#### Extracted entries:
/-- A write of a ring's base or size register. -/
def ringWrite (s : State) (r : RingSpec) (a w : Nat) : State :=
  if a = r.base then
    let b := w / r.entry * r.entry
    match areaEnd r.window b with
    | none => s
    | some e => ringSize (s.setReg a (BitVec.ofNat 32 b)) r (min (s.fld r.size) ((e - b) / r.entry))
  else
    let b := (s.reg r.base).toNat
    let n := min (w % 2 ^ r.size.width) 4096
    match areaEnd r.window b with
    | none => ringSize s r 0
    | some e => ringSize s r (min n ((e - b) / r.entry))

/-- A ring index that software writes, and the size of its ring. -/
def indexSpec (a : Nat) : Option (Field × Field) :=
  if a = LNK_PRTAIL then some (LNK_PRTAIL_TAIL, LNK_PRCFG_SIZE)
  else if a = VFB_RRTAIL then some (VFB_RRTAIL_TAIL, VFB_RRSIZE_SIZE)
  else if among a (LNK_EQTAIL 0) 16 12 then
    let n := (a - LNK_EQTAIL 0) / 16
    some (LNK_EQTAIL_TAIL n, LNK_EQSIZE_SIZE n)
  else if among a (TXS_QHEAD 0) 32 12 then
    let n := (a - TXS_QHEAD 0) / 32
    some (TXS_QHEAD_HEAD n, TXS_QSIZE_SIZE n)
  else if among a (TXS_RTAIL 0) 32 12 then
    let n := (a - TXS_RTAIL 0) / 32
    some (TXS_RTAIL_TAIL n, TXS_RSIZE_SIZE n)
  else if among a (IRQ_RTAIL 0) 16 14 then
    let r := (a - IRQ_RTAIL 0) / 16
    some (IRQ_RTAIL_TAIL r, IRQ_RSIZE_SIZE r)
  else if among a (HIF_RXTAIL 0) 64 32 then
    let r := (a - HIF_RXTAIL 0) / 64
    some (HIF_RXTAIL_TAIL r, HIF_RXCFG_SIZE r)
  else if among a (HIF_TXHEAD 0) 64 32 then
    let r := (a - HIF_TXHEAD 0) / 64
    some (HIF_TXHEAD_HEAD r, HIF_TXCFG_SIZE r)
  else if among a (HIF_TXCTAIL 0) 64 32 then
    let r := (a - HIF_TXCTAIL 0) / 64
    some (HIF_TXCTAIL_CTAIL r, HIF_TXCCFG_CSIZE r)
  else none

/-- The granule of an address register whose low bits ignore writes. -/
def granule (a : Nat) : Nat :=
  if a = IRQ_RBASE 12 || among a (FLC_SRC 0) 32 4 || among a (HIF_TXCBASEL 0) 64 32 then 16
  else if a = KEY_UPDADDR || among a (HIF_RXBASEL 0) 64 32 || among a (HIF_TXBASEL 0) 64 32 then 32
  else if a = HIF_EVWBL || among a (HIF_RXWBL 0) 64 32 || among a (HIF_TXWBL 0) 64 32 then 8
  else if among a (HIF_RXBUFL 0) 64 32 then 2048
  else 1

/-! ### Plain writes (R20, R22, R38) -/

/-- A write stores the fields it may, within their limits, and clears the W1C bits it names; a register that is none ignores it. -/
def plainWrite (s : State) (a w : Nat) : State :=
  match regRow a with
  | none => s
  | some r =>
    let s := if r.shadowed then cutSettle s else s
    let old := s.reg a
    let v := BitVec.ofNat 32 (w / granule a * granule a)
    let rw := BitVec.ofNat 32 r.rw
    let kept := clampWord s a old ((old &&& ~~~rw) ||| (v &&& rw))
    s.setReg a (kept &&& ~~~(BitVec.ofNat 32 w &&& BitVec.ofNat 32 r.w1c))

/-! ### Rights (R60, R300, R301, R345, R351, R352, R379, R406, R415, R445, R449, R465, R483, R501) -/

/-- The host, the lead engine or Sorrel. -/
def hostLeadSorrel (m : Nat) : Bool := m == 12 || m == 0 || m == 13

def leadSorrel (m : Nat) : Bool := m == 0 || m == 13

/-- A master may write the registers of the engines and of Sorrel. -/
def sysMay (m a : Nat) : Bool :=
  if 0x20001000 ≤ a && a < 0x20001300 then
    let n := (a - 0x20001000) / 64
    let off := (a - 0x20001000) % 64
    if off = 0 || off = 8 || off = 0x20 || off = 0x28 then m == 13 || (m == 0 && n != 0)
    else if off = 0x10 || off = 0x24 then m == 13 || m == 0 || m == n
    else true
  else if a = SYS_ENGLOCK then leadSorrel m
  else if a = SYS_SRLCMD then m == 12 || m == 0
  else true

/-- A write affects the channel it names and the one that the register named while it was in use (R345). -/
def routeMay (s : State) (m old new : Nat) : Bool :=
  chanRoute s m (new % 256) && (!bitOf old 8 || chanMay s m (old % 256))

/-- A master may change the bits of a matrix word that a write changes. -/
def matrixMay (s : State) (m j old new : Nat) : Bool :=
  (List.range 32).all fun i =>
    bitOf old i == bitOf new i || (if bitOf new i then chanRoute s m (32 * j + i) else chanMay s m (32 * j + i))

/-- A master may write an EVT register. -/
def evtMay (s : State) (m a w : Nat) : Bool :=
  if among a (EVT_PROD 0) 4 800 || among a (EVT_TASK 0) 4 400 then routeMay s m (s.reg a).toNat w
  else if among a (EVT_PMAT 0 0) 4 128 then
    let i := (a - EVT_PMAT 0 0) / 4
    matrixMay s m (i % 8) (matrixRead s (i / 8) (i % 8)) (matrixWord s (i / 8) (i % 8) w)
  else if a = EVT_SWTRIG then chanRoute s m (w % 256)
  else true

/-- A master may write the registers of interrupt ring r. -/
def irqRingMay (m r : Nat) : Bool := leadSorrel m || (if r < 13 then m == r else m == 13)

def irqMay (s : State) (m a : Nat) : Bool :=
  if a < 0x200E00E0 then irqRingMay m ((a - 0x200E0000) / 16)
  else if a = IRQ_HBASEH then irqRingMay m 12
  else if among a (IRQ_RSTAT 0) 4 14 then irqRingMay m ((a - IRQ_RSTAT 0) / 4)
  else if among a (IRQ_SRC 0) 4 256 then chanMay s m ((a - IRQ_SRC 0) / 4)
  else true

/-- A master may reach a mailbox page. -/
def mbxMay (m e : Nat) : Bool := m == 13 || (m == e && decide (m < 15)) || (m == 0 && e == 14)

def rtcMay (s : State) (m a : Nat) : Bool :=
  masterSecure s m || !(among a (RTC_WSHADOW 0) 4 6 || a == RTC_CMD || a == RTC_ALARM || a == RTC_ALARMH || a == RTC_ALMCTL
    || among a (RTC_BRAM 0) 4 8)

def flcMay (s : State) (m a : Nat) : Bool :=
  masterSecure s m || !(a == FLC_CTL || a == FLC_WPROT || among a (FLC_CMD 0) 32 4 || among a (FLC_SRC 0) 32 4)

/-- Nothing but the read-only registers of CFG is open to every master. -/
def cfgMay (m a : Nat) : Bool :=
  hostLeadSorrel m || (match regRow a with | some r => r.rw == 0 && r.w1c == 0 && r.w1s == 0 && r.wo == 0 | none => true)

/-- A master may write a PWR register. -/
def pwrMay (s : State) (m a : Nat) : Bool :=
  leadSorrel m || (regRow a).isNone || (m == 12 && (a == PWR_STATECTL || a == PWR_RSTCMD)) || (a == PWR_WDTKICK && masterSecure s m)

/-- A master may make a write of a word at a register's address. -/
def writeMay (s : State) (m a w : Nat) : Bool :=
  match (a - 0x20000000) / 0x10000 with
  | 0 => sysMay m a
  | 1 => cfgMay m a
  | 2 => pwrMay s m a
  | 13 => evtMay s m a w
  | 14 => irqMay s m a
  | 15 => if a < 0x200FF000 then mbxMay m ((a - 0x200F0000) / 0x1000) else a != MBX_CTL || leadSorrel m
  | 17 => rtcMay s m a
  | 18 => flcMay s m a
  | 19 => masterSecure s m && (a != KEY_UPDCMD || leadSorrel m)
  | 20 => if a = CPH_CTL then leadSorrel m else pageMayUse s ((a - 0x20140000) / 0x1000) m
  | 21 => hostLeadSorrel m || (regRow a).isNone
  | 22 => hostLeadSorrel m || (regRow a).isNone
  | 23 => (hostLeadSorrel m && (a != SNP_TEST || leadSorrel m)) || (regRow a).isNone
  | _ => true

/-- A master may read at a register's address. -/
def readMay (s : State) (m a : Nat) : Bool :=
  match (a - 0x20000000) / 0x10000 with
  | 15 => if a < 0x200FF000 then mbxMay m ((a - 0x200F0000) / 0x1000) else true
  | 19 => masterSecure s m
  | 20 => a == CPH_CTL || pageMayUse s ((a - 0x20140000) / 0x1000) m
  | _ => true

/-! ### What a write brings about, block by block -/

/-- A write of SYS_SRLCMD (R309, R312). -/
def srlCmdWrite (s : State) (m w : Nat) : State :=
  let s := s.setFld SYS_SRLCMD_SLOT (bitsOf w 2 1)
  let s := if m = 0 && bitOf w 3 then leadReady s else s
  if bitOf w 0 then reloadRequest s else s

#### What is needed:
Find the string "irqRingMay" in the listing and return every line that holds it.

#### Solution:
def irqRingMay (m r : Nat) : Bool := leadSorrel m || (if r < 13 then m == r else m == 13)
  if a < 0x200E00E0 then irqRingMay m ((a - 0x200E0000) / 16)
  else if a = IRQ_HBASEH then irqRingMay m 12
  else if among a (IRQ_RSTAT 0) 4 14 then irqRingMay m ((a - IRQ_RSTAT 0) / 4)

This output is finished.